* Source records:
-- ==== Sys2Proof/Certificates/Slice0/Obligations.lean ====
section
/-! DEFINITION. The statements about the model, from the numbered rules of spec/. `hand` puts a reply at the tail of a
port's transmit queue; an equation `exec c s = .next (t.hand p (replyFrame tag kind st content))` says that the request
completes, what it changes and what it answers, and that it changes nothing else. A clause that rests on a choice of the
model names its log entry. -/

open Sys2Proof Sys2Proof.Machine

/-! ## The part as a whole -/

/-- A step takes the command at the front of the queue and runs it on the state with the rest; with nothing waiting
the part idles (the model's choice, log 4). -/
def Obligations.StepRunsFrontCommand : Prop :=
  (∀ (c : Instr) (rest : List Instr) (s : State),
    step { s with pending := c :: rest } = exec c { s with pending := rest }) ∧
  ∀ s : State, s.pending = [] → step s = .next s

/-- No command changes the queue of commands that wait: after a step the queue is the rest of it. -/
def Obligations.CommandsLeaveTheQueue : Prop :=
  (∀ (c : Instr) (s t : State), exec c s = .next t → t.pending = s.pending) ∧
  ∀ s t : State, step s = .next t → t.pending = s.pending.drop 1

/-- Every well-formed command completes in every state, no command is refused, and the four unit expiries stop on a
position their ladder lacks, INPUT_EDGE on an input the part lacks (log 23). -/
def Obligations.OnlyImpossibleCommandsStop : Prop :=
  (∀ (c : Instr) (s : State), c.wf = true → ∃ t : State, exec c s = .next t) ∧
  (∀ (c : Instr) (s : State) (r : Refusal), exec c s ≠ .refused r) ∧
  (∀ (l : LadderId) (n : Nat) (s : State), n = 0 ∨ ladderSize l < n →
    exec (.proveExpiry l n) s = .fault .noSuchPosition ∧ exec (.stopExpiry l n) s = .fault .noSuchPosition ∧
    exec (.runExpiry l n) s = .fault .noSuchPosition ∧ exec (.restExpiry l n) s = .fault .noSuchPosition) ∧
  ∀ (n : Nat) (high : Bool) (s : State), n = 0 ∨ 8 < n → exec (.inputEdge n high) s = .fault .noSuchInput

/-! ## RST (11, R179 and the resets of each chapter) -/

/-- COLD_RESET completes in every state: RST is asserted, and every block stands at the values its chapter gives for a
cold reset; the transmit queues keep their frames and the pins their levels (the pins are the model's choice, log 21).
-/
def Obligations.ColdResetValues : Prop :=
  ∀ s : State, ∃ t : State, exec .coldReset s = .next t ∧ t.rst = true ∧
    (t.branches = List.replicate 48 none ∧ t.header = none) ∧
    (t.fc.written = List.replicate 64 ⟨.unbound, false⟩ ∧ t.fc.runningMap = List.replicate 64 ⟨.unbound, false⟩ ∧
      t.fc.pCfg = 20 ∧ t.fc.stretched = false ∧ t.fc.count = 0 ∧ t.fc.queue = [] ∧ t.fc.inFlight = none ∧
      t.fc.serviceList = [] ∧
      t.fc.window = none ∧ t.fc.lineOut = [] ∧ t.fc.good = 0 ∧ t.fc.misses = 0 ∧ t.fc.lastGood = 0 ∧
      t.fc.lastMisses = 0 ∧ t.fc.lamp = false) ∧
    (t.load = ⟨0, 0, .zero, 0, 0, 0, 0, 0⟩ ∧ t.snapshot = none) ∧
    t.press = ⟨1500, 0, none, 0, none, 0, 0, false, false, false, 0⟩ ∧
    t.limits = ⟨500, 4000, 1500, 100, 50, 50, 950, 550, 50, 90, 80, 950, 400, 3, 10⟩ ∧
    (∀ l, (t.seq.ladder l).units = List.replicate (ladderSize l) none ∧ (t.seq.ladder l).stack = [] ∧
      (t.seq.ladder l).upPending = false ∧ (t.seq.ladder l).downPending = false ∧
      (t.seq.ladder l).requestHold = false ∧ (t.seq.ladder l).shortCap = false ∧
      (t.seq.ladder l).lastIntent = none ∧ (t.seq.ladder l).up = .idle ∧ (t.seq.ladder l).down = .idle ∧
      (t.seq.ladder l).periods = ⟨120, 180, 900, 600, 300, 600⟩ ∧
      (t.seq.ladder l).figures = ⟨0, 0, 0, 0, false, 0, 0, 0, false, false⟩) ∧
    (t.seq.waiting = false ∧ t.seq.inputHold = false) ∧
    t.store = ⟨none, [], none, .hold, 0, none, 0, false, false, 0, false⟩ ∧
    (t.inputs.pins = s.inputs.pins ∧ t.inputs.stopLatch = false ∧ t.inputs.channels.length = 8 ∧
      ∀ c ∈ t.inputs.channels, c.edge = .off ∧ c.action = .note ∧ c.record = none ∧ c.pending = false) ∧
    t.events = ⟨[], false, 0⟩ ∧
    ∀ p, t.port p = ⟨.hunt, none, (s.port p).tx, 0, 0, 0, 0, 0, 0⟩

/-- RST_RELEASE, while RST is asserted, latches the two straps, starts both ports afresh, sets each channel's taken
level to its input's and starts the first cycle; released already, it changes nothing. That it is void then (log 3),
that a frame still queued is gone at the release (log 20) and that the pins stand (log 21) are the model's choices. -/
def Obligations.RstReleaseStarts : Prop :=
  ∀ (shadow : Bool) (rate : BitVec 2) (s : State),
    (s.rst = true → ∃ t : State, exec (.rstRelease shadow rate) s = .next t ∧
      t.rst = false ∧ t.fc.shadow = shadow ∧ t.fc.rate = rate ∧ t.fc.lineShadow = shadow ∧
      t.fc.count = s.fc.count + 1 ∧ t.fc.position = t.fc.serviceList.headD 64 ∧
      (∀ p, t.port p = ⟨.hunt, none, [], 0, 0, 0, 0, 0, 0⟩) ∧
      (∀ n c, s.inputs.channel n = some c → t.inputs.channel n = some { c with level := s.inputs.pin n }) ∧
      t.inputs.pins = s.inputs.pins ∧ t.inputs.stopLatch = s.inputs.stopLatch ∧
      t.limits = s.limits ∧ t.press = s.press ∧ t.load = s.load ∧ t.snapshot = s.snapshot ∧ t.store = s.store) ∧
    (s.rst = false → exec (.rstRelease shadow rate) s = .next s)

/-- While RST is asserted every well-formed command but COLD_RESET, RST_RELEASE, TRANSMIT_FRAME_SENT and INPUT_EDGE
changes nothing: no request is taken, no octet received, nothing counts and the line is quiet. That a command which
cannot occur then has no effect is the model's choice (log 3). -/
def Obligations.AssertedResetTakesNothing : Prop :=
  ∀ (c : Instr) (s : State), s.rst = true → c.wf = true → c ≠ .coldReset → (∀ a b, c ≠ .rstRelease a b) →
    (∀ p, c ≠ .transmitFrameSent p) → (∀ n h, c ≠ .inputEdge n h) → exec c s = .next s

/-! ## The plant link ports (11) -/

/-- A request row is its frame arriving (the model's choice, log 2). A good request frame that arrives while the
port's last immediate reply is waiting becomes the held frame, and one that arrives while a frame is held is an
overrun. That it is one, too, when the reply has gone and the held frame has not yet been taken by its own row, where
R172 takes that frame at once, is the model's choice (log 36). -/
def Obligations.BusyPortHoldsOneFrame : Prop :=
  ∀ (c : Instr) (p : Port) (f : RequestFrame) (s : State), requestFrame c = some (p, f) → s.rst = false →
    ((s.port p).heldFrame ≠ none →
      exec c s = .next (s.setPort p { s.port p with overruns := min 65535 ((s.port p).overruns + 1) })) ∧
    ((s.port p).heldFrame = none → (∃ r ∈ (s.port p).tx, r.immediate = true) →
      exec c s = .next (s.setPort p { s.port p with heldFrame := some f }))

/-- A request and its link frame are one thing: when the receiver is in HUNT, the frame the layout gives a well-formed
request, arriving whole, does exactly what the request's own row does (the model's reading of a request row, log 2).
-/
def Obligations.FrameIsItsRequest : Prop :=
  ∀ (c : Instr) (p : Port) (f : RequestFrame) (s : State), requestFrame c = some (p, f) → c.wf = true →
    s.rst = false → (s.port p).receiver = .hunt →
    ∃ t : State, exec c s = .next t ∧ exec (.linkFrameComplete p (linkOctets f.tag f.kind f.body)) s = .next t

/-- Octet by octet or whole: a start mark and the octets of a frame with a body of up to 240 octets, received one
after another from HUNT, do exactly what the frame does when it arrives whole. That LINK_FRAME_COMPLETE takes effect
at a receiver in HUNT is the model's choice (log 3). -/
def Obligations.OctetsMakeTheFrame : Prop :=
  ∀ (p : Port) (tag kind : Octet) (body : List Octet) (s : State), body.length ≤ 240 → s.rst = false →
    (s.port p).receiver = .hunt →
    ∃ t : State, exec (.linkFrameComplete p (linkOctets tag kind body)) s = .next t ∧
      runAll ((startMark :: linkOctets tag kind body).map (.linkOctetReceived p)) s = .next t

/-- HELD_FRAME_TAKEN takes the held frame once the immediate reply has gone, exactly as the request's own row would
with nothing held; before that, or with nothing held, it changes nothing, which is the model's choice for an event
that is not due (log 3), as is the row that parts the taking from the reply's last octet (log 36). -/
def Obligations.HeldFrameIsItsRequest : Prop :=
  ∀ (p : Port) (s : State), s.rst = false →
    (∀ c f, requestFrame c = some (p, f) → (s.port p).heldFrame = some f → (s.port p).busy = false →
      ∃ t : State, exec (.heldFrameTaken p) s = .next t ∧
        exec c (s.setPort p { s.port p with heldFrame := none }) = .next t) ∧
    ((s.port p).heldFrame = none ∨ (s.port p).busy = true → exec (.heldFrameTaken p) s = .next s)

* Directions:
Please transcribe only the lines in the records above running from the line that has "(∀ l, (t.seq.ladder" through the line that has "(t.seq.ladder l).requestHold = false", both included, exactly as they appear.

* Expected output:
    (∀ l, (t.seq.ladder l).units = List.replicate (ladderSize l) none ∧ (t.seq.ladder l).stack = [] ∧
      (t.seq.ladder l).upPending = false ∧ (t.seq.ladder l).downPending = false ∧
      (t.seq.ladder l).requestHold = false ∧ (t.seq.ladder l).shortCap = false ∧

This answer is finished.